# [Supplied entries]
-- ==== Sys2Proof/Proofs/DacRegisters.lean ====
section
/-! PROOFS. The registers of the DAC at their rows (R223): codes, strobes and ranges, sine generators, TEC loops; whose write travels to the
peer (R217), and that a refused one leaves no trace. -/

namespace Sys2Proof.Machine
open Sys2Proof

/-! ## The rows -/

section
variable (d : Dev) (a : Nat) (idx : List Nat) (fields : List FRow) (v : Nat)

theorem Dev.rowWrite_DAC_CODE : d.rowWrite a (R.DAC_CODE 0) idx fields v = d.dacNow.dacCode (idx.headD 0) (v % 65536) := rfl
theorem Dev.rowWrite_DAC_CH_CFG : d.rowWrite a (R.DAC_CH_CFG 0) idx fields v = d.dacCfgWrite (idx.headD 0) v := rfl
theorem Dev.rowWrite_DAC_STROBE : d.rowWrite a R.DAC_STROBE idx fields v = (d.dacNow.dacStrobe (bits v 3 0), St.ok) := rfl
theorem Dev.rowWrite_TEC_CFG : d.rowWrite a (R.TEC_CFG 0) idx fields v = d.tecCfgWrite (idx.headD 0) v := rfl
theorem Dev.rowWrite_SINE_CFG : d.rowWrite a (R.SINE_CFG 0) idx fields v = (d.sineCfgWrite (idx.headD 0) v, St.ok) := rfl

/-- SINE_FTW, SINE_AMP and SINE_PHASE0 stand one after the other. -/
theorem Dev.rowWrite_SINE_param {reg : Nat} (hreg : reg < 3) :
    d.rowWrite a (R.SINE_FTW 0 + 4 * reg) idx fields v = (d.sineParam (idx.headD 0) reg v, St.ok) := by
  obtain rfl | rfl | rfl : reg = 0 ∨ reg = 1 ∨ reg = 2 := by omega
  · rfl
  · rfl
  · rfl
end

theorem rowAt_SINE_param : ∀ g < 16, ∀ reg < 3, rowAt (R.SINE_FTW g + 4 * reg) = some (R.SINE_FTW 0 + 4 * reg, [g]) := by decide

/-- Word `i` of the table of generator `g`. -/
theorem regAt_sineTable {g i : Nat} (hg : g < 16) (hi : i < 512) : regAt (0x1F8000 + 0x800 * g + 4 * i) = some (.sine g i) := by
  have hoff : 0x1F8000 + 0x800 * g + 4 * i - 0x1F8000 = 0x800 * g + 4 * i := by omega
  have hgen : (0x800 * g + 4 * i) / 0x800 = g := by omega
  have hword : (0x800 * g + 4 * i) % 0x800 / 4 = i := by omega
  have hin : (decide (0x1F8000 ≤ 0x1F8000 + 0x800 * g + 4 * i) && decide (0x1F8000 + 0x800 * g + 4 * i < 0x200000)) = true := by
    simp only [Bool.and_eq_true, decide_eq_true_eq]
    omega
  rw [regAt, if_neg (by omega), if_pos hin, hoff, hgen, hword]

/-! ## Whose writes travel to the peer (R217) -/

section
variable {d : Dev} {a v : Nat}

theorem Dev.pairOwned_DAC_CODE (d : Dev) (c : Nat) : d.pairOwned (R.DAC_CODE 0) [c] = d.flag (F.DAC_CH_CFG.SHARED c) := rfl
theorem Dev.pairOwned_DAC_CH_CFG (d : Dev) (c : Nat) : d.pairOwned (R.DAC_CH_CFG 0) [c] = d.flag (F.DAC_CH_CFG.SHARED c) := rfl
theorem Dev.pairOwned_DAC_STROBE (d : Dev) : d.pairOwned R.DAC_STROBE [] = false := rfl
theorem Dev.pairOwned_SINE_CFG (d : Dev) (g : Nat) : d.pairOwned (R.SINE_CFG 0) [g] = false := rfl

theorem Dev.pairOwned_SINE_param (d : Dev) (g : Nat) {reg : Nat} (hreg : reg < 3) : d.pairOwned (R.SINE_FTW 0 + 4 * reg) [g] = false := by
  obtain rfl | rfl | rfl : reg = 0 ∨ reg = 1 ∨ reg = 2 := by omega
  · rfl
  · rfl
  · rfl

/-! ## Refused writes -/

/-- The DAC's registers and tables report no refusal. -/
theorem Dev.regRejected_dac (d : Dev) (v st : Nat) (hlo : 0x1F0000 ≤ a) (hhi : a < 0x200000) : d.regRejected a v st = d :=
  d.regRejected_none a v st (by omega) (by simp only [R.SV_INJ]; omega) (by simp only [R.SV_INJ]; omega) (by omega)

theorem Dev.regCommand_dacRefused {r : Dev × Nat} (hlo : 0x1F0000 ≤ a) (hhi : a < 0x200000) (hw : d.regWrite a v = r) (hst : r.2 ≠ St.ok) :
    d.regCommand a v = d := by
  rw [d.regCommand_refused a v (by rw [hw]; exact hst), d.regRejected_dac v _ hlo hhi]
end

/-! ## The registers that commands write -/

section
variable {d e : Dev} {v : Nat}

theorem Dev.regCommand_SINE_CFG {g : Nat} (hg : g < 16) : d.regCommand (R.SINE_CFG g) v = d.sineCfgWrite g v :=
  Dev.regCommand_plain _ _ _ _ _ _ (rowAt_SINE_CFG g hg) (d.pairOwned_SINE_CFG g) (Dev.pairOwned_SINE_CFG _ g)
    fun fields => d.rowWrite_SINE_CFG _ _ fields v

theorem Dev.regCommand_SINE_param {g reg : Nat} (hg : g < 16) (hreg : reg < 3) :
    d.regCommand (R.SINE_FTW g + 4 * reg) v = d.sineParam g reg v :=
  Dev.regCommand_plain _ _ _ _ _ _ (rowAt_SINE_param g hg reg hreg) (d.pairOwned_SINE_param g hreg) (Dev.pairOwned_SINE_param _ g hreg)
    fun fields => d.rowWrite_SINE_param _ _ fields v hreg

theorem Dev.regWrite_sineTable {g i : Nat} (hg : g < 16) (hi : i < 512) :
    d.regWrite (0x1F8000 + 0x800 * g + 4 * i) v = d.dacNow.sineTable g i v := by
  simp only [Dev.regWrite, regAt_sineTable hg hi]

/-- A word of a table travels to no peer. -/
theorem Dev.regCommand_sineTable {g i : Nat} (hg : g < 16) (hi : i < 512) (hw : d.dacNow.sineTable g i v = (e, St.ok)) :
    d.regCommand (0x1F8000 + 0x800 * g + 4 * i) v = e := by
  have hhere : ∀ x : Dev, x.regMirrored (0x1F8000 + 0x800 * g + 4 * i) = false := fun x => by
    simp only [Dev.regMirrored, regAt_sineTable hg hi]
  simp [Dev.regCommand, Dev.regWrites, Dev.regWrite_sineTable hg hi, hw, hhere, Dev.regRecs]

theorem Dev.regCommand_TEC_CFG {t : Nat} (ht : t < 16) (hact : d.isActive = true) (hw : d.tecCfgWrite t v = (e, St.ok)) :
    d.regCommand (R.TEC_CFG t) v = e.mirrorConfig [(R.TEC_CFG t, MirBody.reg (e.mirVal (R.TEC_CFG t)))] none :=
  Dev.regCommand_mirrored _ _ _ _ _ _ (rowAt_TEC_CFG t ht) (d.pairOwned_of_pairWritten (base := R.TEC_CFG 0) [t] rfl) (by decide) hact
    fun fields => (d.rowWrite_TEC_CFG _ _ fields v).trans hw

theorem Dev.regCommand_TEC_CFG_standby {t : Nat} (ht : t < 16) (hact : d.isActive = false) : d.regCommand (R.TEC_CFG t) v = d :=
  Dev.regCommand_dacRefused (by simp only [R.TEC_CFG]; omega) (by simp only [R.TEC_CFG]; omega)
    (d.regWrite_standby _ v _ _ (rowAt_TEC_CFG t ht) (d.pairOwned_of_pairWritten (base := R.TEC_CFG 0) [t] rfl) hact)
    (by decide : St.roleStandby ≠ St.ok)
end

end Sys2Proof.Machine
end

# [Action item]
Count the lines in the listing that hold the word "base", then give the number and nothing else.

# [Written answer]
2